[[ EXTRACTED MATERIAL, beginning ]]

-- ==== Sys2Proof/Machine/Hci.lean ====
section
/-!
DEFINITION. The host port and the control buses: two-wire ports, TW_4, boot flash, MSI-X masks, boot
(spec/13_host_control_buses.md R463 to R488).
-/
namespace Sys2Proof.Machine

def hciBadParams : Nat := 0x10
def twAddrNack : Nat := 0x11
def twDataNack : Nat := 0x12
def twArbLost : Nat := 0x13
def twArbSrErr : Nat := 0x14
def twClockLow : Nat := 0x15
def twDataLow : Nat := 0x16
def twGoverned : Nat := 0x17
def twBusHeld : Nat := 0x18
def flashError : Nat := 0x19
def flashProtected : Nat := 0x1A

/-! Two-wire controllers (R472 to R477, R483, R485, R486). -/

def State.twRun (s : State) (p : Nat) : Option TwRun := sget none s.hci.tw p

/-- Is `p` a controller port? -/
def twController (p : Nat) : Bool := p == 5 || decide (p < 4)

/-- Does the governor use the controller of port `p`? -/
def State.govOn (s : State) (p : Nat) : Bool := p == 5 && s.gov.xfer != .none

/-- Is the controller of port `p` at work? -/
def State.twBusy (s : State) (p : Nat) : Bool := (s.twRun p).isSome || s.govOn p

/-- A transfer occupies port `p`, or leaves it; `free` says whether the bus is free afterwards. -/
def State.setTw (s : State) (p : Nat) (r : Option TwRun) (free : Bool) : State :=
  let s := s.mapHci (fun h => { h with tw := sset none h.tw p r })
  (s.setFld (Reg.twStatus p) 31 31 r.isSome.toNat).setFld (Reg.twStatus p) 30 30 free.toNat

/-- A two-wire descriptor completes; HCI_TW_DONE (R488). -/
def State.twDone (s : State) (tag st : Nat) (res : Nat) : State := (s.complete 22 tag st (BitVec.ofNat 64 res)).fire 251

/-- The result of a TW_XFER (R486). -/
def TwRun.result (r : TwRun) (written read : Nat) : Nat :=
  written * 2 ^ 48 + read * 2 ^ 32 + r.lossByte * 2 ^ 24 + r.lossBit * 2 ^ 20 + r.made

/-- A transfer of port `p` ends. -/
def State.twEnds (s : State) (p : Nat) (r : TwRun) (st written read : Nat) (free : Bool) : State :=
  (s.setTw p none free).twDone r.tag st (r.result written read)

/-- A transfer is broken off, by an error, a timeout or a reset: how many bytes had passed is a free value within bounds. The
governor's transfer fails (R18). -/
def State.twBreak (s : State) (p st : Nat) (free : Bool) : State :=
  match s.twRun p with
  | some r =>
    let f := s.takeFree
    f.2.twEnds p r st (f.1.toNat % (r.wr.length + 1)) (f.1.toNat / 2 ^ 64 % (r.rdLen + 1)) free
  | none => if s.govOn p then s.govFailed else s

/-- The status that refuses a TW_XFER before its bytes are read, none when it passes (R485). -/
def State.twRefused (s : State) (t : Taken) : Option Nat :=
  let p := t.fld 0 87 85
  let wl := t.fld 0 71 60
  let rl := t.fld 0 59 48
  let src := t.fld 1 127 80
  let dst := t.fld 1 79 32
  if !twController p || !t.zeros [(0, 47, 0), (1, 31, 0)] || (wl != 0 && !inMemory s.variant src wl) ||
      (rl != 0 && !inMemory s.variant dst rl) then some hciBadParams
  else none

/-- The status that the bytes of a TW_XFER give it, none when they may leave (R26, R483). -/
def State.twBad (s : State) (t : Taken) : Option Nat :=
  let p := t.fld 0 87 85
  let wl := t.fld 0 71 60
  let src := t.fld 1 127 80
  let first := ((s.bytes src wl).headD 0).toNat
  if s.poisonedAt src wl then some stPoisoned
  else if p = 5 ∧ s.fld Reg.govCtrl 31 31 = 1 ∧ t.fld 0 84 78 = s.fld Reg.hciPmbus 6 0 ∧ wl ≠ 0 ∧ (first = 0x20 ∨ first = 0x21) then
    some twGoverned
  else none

[[ EXTRACTED MATERIAL, end ]]
[[ EXTRACTED MATERIAL, beginning ]]

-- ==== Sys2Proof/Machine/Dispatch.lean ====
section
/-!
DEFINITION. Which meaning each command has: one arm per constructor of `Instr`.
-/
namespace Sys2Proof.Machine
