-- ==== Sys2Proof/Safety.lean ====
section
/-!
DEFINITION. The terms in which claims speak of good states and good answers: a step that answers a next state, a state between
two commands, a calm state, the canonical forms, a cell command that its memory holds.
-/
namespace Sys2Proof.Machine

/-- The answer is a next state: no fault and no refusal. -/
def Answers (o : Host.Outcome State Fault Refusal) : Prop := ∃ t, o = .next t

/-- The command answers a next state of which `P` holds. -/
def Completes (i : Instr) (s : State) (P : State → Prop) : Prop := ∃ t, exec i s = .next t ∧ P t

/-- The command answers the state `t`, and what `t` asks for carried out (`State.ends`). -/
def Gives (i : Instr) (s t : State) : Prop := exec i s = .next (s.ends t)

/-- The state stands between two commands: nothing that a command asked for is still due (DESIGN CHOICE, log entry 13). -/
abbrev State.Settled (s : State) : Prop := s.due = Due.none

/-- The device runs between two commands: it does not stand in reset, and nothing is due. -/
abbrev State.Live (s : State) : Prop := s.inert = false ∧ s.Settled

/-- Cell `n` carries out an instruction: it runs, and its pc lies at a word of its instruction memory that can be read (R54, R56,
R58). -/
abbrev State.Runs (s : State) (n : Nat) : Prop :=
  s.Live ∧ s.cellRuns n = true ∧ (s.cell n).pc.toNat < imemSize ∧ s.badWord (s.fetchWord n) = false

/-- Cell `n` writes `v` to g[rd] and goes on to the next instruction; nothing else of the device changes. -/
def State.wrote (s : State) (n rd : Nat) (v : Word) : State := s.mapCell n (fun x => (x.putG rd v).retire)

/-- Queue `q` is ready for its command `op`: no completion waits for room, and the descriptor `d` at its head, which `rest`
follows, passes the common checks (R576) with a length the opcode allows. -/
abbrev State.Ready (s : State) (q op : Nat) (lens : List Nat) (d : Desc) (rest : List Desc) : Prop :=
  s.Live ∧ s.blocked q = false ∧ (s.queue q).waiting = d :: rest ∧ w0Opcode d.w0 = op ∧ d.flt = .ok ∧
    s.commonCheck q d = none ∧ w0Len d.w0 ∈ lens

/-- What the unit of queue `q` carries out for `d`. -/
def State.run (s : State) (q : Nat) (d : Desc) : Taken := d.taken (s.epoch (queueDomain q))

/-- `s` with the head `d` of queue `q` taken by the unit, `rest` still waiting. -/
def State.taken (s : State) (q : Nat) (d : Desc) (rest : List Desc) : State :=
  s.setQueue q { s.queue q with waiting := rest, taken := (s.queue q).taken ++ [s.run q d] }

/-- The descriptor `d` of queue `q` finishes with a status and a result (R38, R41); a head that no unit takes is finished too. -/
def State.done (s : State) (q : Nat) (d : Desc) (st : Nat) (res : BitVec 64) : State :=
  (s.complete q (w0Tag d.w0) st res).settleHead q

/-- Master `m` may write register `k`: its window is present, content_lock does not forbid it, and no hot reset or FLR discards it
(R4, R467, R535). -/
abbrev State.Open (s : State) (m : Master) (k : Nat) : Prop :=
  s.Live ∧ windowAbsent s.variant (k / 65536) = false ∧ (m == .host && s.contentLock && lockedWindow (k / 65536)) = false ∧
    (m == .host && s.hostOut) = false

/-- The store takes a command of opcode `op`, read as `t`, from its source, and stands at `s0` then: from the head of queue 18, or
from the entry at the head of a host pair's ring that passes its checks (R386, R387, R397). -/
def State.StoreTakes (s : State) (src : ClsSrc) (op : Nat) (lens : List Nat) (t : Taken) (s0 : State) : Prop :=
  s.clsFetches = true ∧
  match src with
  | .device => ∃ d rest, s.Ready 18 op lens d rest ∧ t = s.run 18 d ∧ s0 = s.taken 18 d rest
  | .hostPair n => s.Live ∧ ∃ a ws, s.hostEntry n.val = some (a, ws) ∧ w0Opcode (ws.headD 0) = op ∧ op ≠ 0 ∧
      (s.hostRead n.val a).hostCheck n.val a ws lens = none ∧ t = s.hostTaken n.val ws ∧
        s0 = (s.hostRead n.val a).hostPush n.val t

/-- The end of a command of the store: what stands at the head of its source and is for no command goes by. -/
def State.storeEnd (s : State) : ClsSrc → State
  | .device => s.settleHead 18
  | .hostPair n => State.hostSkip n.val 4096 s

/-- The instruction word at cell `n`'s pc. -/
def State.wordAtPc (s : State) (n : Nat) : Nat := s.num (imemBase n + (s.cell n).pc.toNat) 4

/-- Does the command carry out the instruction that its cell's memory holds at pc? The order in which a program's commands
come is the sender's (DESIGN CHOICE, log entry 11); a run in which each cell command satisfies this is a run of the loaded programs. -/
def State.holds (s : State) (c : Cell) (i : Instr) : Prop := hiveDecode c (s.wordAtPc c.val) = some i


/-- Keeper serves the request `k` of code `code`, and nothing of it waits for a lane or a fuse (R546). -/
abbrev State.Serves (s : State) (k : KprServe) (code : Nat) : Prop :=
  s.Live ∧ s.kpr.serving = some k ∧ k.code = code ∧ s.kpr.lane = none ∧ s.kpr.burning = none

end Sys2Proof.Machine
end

[[ EXTRACTED MATERIAL, end ]]
[[ EXTRACTED MATERIAL, beginning ]]

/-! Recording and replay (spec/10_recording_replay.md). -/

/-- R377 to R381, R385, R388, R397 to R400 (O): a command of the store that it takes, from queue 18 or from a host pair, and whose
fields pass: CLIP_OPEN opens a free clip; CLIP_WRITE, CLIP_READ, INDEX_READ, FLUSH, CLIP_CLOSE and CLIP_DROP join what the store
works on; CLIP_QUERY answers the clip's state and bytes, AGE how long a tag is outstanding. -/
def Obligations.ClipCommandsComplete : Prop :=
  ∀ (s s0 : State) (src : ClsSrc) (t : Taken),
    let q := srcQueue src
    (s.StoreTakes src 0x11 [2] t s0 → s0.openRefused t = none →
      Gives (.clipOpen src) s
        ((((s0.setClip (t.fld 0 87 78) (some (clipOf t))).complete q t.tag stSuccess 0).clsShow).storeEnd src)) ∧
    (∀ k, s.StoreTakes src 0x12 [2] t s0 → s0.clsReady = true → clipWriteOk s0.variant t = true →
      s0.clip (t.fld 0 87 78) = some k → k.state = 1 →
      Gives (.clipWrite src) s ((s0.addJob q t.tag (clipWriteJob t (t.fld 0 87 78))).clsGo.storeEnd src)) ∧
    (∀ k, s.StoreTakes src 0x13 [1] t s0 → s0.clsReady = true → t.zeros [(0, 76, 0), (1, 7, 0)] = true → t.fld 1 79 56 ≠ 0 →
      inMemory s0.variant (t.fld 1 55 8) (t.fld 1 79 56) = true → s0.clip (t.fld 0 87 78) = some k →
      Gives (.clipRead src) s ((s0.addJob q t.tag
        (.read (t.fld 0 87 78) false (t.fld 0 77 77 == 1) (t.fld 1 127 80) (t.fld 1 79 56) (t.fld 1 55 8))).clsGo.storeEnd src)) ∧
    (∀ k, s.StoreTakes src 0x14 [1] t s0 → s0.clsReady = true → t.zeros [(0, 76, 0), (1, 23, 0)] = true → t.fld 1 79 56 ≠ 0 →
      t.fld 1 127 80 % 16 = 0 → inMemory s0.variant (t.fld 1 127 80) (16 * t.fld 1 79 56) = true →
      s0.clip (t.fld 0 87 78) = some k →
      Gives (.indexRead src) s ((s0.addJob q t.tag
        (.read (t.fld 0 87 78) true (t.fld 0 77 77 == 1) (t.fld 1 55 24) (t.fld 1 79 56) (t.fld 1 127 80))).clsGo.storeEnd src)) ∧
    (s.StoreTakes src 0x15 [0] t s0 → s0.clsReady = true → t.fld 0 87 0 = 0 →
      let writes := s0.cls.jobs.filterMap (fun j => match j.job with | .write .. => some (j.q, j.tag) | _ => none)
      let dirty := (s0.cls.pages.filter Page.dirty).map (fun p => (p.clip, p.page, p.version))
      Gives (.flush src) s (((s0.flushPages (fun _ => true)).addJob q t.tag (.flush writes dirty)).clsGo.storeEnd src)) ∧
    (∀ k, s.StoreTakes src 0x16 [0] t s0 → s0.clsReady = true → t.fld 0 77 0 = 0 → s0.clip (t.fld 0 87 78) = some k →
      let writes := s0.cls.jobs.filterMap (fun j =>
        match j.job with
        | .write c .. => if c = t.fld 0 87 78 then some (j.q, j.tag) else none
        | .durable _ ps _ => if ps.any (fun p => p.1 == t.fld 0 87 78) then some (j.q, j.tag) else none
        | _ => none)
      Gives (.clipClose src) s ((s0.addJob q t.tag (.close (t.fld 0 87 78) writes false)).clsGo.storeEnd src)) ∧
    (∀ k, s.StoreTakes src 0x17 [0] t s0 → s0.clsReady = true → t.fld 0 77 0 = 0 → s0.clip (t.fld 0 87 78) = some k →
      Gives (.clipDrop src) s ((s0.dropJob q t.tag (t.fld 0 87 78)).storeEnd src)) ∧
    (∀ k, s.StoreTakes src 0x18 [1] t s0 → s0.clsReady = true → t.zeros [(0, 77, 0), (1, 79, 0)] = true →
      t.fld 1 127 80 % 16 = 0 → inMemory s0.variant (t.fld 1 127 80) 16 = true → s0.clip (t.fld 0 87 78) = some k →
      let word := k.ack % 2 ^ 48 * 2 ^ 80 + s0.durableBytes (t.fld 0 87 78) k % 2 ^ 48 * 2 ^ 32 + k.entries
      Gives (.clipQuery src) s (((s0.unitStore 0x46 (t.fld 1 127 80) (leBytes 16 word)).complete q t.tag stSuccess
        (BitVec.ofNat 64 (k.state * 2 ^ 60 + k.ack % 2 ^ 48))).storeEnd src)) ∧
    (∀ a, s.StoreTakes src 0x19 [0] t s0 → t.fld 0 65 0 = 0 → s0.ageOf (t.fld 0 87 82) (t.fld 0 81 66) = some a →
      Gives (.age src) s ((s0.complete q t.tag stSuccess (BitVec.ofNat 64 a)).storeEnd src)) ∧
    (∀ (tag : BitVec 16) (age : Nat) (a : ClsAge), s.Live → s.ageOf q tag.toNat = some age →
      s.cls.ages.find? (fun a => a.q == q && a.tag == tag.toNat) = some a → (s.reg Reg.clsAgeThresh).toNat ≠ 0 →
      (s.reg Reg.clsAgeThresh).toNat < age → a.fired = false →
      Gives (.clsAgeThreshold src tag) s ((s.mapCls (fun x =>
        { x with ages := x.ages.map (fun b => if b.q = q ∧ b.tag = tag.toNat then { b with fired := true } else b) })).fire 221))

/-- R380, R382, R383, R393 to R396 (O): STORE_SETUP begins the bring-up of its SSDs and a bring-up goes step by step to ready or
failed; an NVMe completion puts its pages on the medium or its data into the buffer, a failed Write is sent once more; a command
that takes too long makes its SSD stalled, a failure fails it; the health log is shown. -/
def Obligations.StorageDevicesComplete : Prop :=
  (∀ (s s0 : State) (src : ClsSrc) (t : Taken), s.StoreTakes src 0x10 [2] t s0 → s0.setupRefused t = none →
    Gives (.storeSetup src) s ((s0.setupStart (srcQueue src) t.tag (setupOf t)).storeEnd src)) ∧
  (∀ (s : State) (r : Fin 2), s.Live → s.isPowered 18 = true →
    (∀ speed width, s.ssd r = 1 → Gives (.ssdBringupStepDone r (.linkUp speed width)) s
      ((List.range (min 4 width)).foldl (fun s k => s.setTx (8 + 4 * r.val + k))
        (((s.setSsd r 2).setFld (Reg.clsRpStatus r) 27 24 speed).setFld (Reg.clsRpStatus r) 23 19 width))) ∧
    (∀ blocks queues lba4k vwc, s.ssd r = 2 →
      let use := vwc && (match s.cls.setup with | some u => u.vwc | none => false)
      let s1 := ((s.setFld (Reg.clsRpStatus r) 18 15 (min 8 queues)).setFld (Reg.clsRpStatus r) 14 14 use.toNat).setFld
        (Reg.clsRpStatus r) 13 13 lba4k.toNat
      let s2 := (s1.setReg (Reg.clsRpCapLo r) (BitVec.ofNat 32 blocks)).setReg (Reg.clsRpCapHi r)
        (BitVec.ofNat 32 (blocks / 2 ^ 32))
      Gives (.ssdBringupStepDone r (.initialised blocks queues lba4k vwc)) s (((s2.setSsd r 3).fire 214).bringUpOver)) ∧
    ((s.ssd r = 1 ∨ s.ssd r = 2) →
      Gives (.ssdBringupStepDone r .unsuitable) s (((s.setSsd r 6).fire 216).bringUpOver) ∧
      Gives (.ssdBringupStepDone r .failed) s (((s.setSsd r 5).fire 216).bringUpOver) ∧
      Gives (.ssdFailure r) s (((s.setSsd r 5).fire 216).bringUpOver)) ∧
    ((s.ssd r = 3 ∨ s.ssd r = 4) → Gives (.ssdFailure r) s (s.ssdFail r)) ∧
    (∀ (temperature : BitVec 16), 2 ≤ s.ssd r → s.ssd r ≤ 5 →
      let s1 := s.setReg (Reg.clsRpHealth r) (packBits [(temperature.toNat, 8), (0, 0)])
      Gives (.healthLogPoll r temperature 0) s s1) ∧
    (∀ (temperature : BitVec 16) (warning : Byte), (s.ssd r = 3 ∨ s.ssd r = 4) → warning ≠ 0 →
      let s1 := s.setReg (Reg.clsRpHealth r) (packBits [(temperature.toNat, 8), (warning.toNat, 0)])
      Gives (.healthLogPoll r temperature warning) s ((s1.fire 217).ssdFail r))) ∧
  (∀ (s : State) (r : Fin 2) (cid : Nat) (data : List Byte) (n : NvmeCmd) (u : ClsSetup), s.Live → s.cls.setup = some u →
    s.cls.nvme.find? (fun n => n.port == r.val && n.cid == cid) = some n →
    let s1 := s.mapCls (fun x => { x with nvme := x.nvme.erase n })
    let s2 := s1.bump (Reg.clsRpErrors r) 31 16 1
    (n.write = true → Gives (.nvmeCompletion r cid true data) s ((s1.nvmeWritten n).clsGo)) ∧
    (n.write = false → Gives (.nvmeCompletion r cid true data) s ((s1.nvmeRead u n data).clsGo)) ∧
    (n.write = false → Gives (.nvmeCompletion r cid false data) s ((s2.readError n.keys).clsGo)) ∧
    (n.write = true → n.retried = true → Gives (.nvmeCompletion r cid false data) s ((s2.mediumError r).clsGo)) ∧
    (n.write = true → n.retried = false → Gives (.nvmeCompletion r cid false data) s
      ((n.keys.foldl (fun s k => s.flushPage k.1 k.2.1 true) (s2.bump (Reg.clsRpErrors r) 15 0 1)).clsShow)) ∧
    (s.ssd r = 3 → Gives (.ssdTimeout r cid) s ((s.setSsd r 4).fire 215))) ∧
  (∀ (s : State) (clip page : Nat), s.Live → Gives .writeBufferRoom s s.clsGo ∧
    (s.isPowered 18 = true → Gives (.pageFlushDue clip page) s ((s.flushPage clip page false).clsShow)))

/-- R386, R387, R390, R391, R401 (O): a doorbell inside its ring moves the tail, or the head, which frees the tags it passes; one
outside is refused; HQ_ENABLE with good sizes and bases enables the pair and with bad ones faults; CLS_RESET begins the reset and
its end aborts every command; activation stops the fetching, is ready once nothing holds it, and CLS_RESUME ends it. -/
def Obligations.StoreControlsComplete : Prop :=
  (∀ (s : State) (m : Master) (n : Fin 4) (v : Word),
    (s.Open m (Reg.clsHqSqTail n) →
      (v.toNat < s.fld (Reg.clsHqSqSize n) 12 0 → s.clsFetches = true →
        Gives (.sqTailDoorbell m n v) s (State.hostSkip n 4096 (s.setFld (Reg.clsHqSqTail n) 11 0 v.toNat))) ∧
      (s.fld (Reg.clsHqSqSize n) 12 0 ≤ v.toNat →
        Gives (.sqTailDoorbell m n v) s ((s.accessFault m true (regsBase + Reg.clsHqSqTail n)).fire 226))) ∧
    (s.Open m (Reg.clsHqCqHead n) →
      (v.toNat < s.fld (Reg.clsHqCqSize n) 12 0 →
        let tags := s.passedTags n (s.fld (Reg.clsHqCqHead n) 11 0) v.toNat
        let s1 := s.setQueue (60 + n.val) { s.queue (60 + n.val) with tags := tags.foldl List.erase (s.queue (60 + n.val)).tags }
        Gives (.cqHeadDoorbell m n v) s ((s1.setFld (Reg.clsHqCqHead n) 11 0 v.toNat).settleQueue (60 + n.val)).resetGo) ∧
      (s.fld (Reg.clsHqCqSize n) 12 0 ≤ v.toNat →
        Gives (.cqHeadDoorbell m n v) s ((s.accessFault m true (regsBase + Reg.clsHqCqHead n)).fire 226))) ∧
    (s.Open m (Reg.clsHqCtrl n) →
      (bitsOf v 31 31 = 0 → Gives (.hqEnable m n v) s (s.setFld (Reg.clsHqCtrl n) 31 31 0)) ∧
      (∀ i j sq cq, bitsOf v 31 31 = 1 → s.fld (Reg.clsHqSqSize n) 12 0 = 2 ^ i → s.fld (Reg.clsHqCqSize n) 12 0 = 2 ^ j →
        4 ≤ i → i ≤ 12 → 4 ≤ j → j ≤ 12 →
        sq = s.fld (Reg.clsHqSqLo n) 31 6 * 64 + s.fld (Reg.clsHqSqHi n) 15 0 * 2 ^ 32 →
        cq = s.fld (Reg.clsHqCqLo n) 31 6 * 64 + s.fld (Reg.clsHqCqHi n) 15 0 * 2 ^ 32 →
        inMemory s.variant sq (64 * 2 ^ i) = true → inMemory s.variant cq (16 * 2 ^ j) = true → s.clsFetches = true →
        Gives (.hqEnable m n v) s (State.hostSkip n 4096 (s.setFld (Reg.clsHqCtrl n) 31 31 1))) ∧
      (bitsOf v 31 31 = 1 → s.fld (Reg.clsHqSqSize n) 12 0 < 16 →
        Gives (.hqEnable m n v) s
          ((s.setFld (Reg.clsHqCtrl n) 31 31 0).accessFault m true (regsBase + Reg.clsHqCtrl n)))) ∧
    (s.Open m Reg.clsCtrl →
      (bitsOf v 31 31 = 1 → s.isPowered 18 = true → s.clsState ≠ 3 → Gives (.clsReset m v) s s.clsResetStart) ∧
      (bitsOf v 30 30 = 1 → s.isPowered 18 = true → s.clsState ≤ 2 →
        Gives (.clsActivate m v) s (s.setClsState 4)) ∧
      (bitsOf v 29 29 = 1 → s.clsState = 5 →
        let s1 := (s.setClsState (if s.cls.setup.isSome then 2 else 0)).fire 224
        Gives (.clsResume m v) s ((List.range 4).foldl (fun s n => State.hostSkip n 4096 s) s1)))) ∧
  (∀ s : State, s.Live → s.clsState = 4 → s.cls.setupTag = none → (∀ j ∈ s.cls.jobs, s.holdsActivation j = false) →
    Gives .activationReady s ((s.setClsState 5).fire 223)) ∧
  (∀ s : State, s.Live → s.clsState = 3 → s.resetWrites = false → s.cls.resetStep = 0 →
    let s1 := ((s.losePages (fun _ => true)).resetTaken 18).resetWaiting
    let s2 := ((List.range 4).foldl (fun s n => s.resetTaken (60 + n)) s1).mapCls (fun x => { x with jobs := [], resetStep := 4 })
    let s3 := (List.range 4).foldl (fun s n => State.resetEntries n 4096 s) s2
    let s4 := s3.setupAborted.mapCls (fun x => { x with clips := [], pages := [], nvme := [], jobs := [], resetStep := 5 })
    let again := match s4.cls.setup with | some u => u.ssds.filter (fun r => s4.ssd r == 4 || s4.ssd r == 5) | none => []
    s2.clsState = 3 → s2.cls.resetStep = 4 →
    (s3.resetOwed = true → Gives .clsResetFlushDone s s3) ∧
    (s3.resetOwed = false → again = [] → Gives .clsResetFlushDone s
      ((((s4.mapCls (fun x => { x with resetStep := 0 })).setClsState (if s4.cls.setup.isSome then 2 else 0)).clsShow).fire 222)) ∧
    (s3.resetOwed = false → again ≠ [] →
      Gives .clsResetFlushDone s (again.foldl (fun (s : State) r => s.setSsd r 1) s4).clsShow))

[[ EXTRACTED MATERIAL, end ]]

#### PROBLEM:
From the material above, set down exactly the lines between the line holding "-- ==== Sys2Proof/Machine/Hci.lean" and the line holding "controller port? -/", inclusive. Include nothing else.

#### RESULT OF THIS TASK:
-- ==== Sys2Proof/Machine/Hci.lean ====
section
/-!
DEFINITION. The host port and the control buses: two-wire ports, TW_4, boot flash, MSI-X masks, boot
(spec/13_host_control_buses.md R463 to R488).
-/
namespace Sys2Proof.Machine

def hciBadParams : Nat := 0x10
def twAddrNack : Nat := 0x11
def twDataNack : Nat := 0x12
def twArbLost : Nat := 0x13
def twArbSrErr : Nat := 0x14
def twClockLow : Nat := 0x15
def twDataLow : Nat := 0x16
def twGoverned : Nat := 0x17
def twBusHeld : Nat := 0x18
def flashError : Nat := 0x19
def flashProtected : Nat := 0x1A

/-! Two-wire controllers (R472 to R477, R483, R485, R486). -/

def State.twRun (s : State) (p : Nat) : Option TwRun := sget none s.hci.tw p

/-- Is `p` a controller port? -/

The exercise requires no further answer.